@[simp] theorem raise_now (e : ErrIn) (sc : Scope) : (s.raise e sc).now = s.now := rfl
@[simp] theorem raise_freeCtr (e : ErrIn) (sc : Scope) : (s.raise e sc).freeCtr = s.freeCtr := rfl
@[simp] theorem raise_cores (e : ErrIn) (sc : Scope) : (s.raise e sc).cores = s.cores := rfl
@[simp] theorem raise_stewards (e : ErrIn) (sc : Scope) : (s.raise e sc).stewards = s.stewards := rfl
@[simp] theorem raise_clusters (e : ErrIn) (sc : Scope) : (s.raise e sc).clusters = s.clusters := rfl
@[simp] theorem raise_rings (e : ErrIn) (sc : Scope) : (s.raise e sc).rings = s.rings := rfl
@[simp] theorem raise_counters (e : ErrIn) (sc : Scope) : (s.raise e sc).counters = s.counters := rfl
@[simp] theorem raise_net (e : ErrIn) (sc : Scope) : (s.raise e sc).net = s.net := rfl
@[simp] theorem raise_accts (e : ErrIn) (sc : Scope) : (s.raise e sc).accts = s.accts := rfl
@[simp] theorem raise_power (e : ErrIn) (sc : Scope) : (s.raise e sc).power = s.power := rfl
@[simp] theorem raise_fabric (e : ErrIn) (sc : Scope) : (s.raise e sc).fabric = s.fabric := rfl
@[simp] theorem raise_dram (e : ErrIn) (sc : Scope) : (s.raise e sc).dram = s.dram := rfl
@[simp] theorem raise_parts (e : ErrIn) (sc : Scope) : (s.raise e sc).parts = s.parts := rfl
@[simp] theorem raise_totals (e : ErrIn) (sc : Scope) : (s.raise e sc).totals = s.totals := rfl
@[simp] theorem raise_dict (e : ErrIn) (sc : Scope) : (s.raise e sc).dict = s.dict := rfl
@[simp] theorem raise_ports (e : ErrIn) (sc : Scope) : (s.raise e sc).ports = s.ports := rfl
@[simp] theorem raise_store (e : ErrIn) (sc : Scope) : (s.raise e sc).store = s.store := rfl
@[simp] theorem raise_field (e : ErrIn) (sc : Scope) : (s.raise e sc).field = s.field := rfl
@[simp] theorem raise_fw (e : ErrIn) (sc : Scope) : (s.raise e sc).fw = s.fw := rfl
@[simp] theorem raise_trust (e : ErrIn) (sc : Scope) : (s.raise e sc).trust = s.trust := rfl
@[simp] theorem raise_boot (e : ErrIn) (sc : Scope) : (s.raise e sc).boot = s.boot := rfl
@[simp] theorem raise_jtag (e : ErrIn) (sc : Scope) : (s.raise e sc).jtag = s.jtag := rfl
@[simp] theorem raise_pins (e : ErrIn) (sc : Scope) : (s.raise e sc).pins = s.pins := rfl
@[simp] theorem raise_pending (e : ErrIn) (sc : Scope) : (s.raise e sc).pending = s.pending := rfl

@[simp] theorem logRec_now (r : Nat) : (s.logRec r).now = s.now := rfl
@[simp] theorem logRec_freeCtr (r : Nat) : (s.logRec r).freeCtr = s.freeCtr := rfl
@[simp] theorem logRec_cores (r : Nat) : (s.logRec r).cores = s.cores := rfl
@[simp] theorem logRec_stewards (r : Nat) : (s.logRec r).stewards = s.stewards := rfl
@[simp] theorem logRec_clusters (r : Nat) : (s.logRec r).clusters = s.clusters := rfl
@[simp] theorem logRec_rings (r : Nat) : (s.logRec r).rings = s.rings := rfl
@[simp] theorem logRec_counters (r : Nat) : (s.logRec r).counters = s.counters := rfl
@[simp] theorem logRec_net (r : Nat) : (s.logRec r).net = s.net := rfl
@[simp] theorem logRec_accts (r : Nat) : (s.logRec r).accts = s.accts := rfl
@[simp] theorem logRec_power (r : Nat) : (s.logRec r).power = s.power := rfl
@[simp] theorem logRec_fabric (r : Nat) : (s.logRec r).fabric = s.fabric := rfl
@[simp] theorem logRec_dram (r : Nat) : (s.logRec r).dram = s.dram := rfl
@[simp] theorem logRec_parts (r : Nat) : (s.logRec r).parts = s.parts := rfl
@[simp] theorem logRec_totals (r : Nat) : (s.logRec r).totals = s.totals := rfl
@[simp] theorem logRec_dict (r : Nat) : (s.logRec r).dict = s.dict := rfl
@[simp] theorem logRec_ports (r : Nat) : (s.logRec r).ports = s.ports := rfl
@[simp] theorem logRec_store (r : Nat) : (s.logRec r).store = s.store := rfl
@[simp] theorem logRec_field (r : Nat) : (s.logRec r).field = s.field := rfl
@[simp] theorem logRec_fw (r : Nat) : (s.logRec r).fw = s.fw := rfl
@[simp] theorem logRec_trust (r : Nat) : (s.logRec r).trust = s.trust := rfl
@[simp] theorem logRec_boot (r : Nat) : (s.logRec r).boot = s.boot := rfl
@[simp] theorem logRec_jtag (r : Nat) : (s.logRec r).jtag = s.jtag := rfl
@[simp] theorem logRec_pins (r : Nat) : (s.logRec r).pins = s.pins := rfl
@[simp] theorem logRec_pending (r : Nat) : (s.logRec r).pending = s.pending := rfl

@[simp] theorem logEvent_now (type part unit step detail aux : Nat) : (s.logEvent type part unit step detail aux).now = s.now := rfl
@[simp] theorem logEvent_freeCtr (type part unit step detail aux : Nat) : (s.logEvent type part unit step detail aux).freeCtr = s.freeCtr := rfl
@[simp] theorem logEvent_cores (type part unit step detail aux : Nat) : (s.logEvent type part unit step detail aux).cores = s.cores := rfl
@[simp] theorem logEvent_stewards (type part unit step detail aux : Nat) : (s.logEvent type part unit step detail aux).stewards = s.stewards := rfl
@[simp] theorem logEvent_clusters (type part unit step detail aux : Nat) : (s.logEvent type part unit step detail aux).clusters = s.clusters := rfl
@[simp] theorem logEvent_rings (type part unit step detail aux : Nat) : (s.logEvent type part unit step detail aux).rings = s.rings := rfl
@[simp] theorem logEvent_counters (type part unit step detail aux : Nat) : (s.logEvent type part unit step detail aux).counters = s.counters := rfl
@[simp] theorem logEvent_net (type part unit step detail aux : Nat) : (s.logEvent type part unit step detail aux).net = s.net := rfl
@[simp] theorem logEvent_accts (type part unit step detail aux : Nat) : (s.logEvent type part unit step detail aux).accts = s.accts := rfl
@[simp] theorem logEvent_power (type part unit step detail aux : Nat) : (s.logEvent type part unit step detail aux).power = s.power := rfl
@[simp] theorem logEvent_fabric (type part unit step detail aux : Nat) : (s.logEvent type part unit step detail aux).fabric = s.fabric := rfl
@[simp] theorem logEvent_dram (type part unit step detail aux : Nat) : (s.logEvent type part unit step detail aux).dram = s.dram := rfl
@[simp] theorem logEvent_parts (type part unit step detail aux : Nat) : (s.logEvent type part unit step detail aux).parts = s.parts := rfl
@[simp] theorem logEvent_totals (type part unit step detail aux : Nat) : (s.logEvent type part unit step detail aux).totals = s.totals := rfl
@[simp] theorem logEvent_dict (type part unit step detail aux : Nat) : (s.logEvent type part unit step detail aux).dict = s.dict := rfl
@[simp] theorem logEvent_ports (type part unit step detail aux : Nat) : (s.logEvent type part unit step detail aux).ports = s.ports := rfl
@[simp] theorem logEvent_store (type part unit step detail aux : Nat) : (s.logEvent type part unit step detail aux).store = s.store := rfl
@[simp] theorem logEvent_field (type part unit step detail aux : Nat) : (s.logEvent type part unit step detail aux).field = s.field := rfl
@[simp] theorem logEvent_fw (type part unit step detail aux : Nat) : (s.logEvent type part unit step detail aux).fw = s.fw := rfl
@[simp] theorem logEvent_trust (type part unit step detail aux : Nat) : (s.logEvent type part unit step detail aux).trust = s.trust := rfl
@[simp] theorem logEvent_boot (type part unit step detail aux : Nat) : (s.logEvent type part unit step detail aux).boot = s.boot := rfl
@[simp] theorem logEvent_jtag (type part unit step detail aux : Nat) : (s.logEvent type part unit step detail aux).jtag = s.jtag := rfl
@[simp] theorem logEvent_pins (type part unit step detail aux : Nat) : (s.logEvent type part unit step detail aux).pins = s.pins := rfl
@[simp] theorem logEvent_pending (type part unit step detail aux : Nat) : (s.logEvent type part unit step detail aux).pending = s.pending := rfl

-----

Give back exactly the lines above, from the line containing "r).stewards = s.stewards := rfl" through the line containing "r).accts = s.accts := rfl", with both end lines and nothing more.

§ Expected answer
@[simp] theorem logRec_stewards (r : Nat) : (s.logRec r).stewards = s.stewards := rfl
@[simp] theorem logRec_clusters (r : Nat) : (s.logRec r).clusters = s.clusters := rfl
@[simp] theorem logRec_rings (r : Nat) : (s.logRec r).rings = s.rings := rfl
@[simp] theorem logRec_counters (r : Nat) : (s.logRec r).counters = s.counters := rfl
@[simp] theorem logRec_net (r : Nat) : (s.logRec r).net = s.net := rfl
@[simp] theorem logRec_accts (r : Nat) : (s.logRec r).accts = s.accts := rfl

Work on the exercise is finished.